3.1 The Interpretation Module
The input data for the interpretation module are
derived from laboratory analysis performed on soil
samples. The laboratory analysis allows extract
soil’s chemical properties, such as PH, content of
clay, boron, copper, magnesium, potassium,
phosphorus and others. These properties should be
correlated to allow its interpretation.
To specify in detail the inferences realized in
knowledge level, 24 graphs were modelled, each one
representing different relations between the elements
involved in the interpretation process.
The knowledge base is formed by 125 instances
of concepts of the ontology to interpret the 15
attributes related to the interpretation task. The
inference employed in the process was represented
by rules definition. Ten rules were defined for the
representation of the inference inherent to the
interpretation process. In the documentation
generated, each rule has a name, a formal
expression, and the description of the variables used.

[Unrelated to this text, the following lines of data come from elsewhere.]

-- ==== Sys2Proof/Machine/Step.lean ====
section
/-! DEFINITION. One step: what the host has next happens; where it has nothing, nothing does (R102, R104). -/
namespace Sys2Proof.Machine

/-- One step. The block fetches nothing (R17): the commands are the host's, in its order. Between commands the block
does nothing (R102). -/
def step (s : State) : Host.Outcome State Fault Refusal :=
  match s.queue with
  | [] => .next s
  | beat :: rest => runBeat beat (s.takeBeat rest)

/-- The host presents one command next, its word given by its lowest `nbits` bits (DESIGN CHOICE: log
entry 3). -/
def State.withFetchWord (s : State) (nbits w : Nat) : State :=
  s.present (BitVec.ofNat 130 (w % 2 ^ nbits))

end Sys2Proof.Machine
end

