/-- A finite word denotes its magnitude with its sign. -/
theorem val_of_finite (he : (expField w).toNat ≠ 2047) :
    val w = .fin ((-1 : Rat) ^ (signField w).toNat * magnitude (expField w).toNat (fracField w).toNat) := by
  rcases signField_cases w with ⟨hs, -⟩ | ⟨hs, -⟩ <;> simp [val, he, hs]

/-- A word with the largest exponent field denotes no number, so it is in no range (decision D16). -/
theorem val_not_inRange (he : (expField w).toNat = 2047) (max : Nat) : ¬inRange max (val w) := by
  by_cases hf : (fracField w).toNat = 0
  · rw [val_of_infinite he hf]
    split <;> exact id
  · rw [val_of_nan he hf]
    exact id

end val

/-- Without the implicit bit: zero and the subnormal numbers. -/
theorem magnitude_of_exp_eq_zero (f : Nat) : magnitude 0 f = scaled f 1 := by
  rw [magnitude, if_pos rfl]
  split
  · rename_i hf
    rw [hf, scaled_eq, Nat.cast_zero, zero_mul]
  · rfl

/-- With the implicit bit: the normal numbers. -/
theorem magnitude_of_exp_ne_zero {e : Nat} (he : e ≠ 0) (f : Nat) : magnitude e f = scaled (2 ^ 52 + f) e := if_neg he

/-- Settles O12: the fields of the word, the cases of `val` on them, and `scaled` as the product it stands for. -/
theorem valueWordDenotesItsBinary64Number : Obligations.ValueWordDenotesItsBinary64Number := by
  refine ⟨by decide, by decide, fun w => ?_⟩
  refine ⟨(signField w).toNat, (expField w).toNat, (fracField w).toNat, (signField w).isLt, (expField w).isLt,
    (fracField w).isLt, valueWord_toNat w, val_of_nan, fun he hf hs => ?_, fun he hf hs => ?_, fun he => ?_,
    fun h1 h2 => ?_⟩
  · rw [val_of_infinite he hf, if_pos (BitVec.eq_of_toNat_eq hs)]
  · rw [val_of_infinite he hf, if_neg fun h => ?_]
    rw [h] at hs
    cases hs
  · rw [val_of_finite (by omega), he, magnitude_of_exp_eq_zero, scaled_eq, mul_assoc]
    rfl
  · rw [val_of_finite (by omega), magnitude_of_exp_ne_zero (by omega), scaled_eq, mul_assoc, Nat.cast_add, Nat.cast_pow]
    rfl

/-! ### The verdict from the bits (R48) -/

theorem scaled_pos {m : Nat} (hm : 0 < m) (k : Nat) : 0 < scaled m k := by
  rw [scaled_eq]
  positivity

theorem magnitude_pos {e f : Nat} (h : ¬(e = 0 ∧ f = 0)) : 0 < magnitude e f := by
  by_cases he : e = 0
  · rw [he, magnitude_of_exp_eq_zero]
    exact scaled_pos (by omega) 1
  · rw [magnitude_of_exp_ne_zero he]
    exact scaled_pos (by omega) e

/-- Up to the exponent 1075 the number is the fraction of two natural numbers. -/
theorem scaled_of_le {k : Nat} (hk : k ≤ 1075) (m : Nat) : scaled m k = (m : Rat) / ((2 ^ (1075 - k) : Nat) : Rat) := by
  rw [scaled_eq, show (k : Int) - 1075 = -((1075 - k : Nat) : Int) by omega, zpow_neg, zpow_natCast, div_eq_mul_inv,
    Nat.cast_pow]
  rfl

/-- From the exponent 1076 on, the implicit bit alone is above 2^53 - 1. -/
theorem lt_scaled_of_lt {k : Nat} (hk : 1075 < k) (f : Nat) : (9007199254740991 : Rat) < scaled (2 ^ 52 + f) k := by
  have h2 : (2 : Rat) ^ (1 : Int) ≤ (2 : Rat) ^ ((k : Int) - 1075) := zpow_le_zpow_right₀ (by norm_num) (by omega)
  have hf : (2 ^ 52 : Rat) ≤ ((2 ^ 52 + f : Nat) : Rat) := by exact_mod_cast Nat.le_add_right (2 ^ 52) f
  rw [scaled_eq]
  calc (9007199254740991 : Rat) < 2 ^ 52 * 2 ^ (1 : Int) := by norm_num
    _ ≤ ((2 ^ 52 + f : Nat) : Rat) * 2 ^ ((k : Int) - 1075) := mul_le_mul hf h2 (by positivity) (by positivity)

/-- Validate53 of a fraction whose numerator is in range: whether the denominator divides the numerator. -/
theorem validate53_div {m d : Nat} (hd : 0 < d) (hm : m ≤ 9007199254740991) :
    validate53 (.fin ((m : Rat) / (d : Rat))) = if m % d = 0 then .ok (m / d) else .error .nonIntegerViolation := by
  split
  · rename_i hmod
    rw [← Nat.cast_div (Nat.dvd_of_mod_eq_zero hmod) (by positivity)]
    exact validate_natCast ((Nat.div_le_self m d).trans hm)
  · rename_i hmod
    have hle : (m : Rat) / d ≤ m := div_le_self (by positivity) (by exact_mod_cast hd)
    exact validate_of_not_integral ⟨by positivity, hle.trans (by exact_mod_cast hm)⟩
      fun h => hmod ((integral_div_iff m d hd).1 h)

theorem validate53_scaled {m k : Nat} (hk : k ≤ 1075) (hm : m ≤ 9007199254740991) :
    validate53 (.fin (scaled m k)) =
      if m % 2 ^ (1075 - k) = 0 then .ok (m / 2 ^ (1075 - k)) else .error .nonIntegerViolation := by
  rw [scaled_of_le hk, validate53_div (Nat.two_pow_pos _) hm]

/-- A number below 1, and no zero, is no integer. -/
theorem validate53_scaled_of_lt {m k : Nat} (hk : k ≤ 1022) (h0 : 0 < m) (hm : m ≤ 9007199254740991) :
    validate53 (.fin (scaled m k)) = .error .nonIntegerViolation := by
  have hlt : m < 2 ^ (1075 - k) :=
    (Nat.lt_succ_of_le hm).trans_le (Nat.pow_le_pow_right Nat.two_pos (show 53 ≤ 1075 - k by omega))
  rw [validate53_scaled (by omega) hm, Nat.mod_eq_of_lt hlt, if_neg h0.ne']

/-- The implicit bit is divisible by every denominator of R48's last rows. -/
theorem implicitBit_add_mod {k : Nat} (hk : k ≤ 52) (f : Nat) : (2 ^ 52 + f) % 2 ^ k = f % 2 ^ k := by
  obtain ⟨c, hc⟩ := pow_dvd_pow 2 hk
  rw [hc, Nat.mul_add_mod]

/-- The rows of R48 with the sign clear: Validate53 of a magnitude. -/
theorem validate53_magnitude {e f : Nat} (hf : f < 2 ^ 52) (h0 : ¬(e = 0 ∧ f = 0)) (he : e ≠ 2047) :
    validate53 (.fin (magnitude e f)) = classifyFields 0#1 e f := by
  rw [classifyFields, if_neg h0, if_neg he, if_neg (by decide)]
  split_ifs with hbig hsmall hfrac
  · rw [magnitude_of_exp_ne_zero (by omega)]
    exact validate_of_not_inRange fun h => absurd h.2 (not_le.2 (lt_scaled_of_lt hbig f))
  · by_cases hz : e = 0
    · rw [hz, magnitude_of_exp_eq_zero, validate53_scaled_of_lt (by omega) (by omega) (by omega)]
    · rw [magnitude_of_exp_ne_zero hz, validate53_scaled_of_lt hsmall (by omega) (by omega)]
  · rw [magnitude_of_exp_ne_zero (by omega), validate53_scaled (by omega) (by omega), implicitBit_add_mod (by omega),
      if_neg hfrac]
  · rw [magnitude_of_exp_ne_zero (by omega), validate53_scaled (by omega) (by omega), implicitBit_add_mod (by omega),
      if_pos (not_not.1 hfrac)]

/-- R48: Validate53 of what a word denotes is the table on the word's bits. -/
theorem validate53_val (w : ValueWord) : validate53 (val w) = classify w := by
  rw [classify]
  by_cases he : (expField w).toNat = 2047
  · rw [classifyFields, if_neg (by omega), if_pos he]
    exact validate_of_not_inRange (val_not_inRange he _)
  by_cases h0 : (expField w).toNat = 0 ∧ (fracField w).toNat = 0
  · rw [val_of_finite he, h0.1, h0.2, classifyFields, if_pos ⟨rfl, rfl⟩, magnitude_of_exp_eq_zero, scaled_eq,
      Nat.cast_zero, zero_mul, mul_zero]
    exact validate_natCast (n := 0) (Nat.zero_le _)
  rcases signField_cases w with ⟨hs, hn⟩ | ⟨hs, hn⟩
  · rw [val_of_finite he, hn, hs, pow_zero, one_mul, validate53_magnitude (fracField w).isLt h0 he]
  · rw [val_of_finite he, hn, hs, pow_one, neg_one_mul, classifyFields, if_neg h0, if_neg he, if_pos rfl]
    exact validate_of_not_inRange fun h => absurd h.1 (not_le.2 (neg_lt_zero.2 (magnitude_pos h0)))

section rows
variable {s : BitVec 1} {e f : Nat}

theorem classifyFields_zero : classifyFields s 0 0 = .ok 0 := if_pos ⟨rfl, rfl⟩

theorem classifyFields_nonFinite : classifyFields s 2047 f = .error .rangeViolation := by
  rw [classifyFields, if_neg (by omega), if_pos rfl]

theorem classifyFields_negative (h0 : ¬(e = 0 ∧ f = 0)) : classifyFields 1#1 e f = .error .rangeViolation := by
  rw [classifyFields, if_neg h0, if_pos rfl, ite_self]

theorem classifyFields_large (he : 1076 ≤ e) : classifyFields s e f = .error .rangeViolation := by
  rw [classifyFields, if_neg (by omega), if_pos he, ite_self, ite_self]

theorem classifyFields_small (h0 : ¬(e = 0 ∧ f = 0)) (he : e ≤ 1022) :
    classifyFields 0#1 e f = .error .nonIntegerViolation := by
  rw [classifyFields, if_neg h0, if_neg (by omega), if_neg (by decide), if_neg (by omega), if_pos he]

theorem classifyFields_fraction (h1 : 1023 ≤ e) (h2 : e ≤ 1075) (hf : f % 2 ^ (1075 - e) ≠ 0) :
    classifyFields 0#1 e f = .error .nonIntegerViolation := by
  rw [classifyFields, if_neg (by omega), if_neg (by omega), if_neg (by decide), if_neg (by omega), if_neg (by omega),
    if_pos hf]

theorem classifyFields_integer (h1 : 1023 ≤ e) (h2 : e ≤ 1075) (hf : f % 2 ^ (1075 - e) = 0) :
    classifyFields 0#1 e f = .ok ((2 ^ 52 + f) / 2 ^ (1075 - e)) := by
  rw [classifyFields, if_neg (by omega), if_neg (by omega), if_neg (by decide), if_neg (by omega), if_neg (by omega),
    if_neg (not_not.2 hf)]
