-- ==== Sys2Proof/Machine/Fetch.lean ====
section
/-! DEFINITION. What the environment presents next: the head of the script, or the free schedule of Config when the
script has run out (log 3). -/

namespace Sys2Proof.Machine

/-- The first line a script presents in a state, the script left after it, and the reference producer after it. A
pseudo-operation that is over presents nothing and is passed by. R87 says "in any interleaving" of `RESET` alone; whether
lines of the other domain may fall between the lines of any other expansion it does not say. The model's choice is that
none does: what a pseudo-operation still has to present stands at the head of the script (log 25). -/
def nextLine (s : State) : List Stimulus → Option (Line × List Stimulus × Producer)
  | [] => none
  | .line l :: rest => some (l, rest, s.env.producer)
  | .producerEdge delayDraw draws :: rest =>
    some (lineOf s.cfg (s.env.producer.offer s) draws, rest, s.env.producer.advance s delayDraw)
  | .pseudo p :: rest =>
    match p.next s with
    | some (l, now) => some (l, now ++ rest, s.env.producer)
    | none => nextLine s rest

/-- The line of this step, and what is left of the script and the producer. -/
def State.presented (s : State) : Line × List Stimulus × Producer :=
  (nextLine s s.env.inputs).getD (Config.schedule s.env.drawIndex, [], s.env.producer)

/-- The draw choices a line carries. -/
def lineDraws : Line → Draws
  | .sample _ _ d => d
  | .partialReset _ => Draws.allFree

/-- The state in which the presented line is run: the line taken from the script, its draw choices in force, and the
counter of the free values moved on. Only the environment's side changes. -/
def State.loaded (s : State) : State :=
  { s with
    env := {
      inputs := s.presented.2.1
      producer := s.presented.2.2
      draws := lineDraws s.presented.1
      drawIndex := s.env.drawIndex + 1 } }

/-- The state with one word put at the head of the script, every draw free; the instance is the one in which the word
has its ports (log 2). -/
def placeWord (s : State) (f : Format) (word : Nat) : State :=
  { s with
    cfg.hasRc := instanceFor s.cfg f word
    env.inputs := .line (.sample f word Draws.allFree) :: s.env.inputs }

/-- The refusal that a decoder's answer stands for. -/
def refusalOf : DecodeError → Refusal
  | .wordTooWide => .wordTooWide
  | .twoConsumers => .twoConsumers
  | .absentPort => .absentPort

end Sys2Proof.Machine
end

3.2 The Recommendation Module
The recommendation process supported by the Ceres
system involves the tasks of recommendation of
fertilizers and recommendation of liming. In order to
be possible to incorporate the recommendation
process in the system, it was necessary to extend the
ONIACHES integrating new concepts and giving
origin to a new version of the ontology.
As a whole, 634 new instances of concepts
related to recommendation process were created,
being 445 instances used to represent the task of
recommendation of fertilizers and 189 instances to
represent the task of liming recommendation. All the
instances are documented, including, to each one of
them, attributes, concepts and associated values.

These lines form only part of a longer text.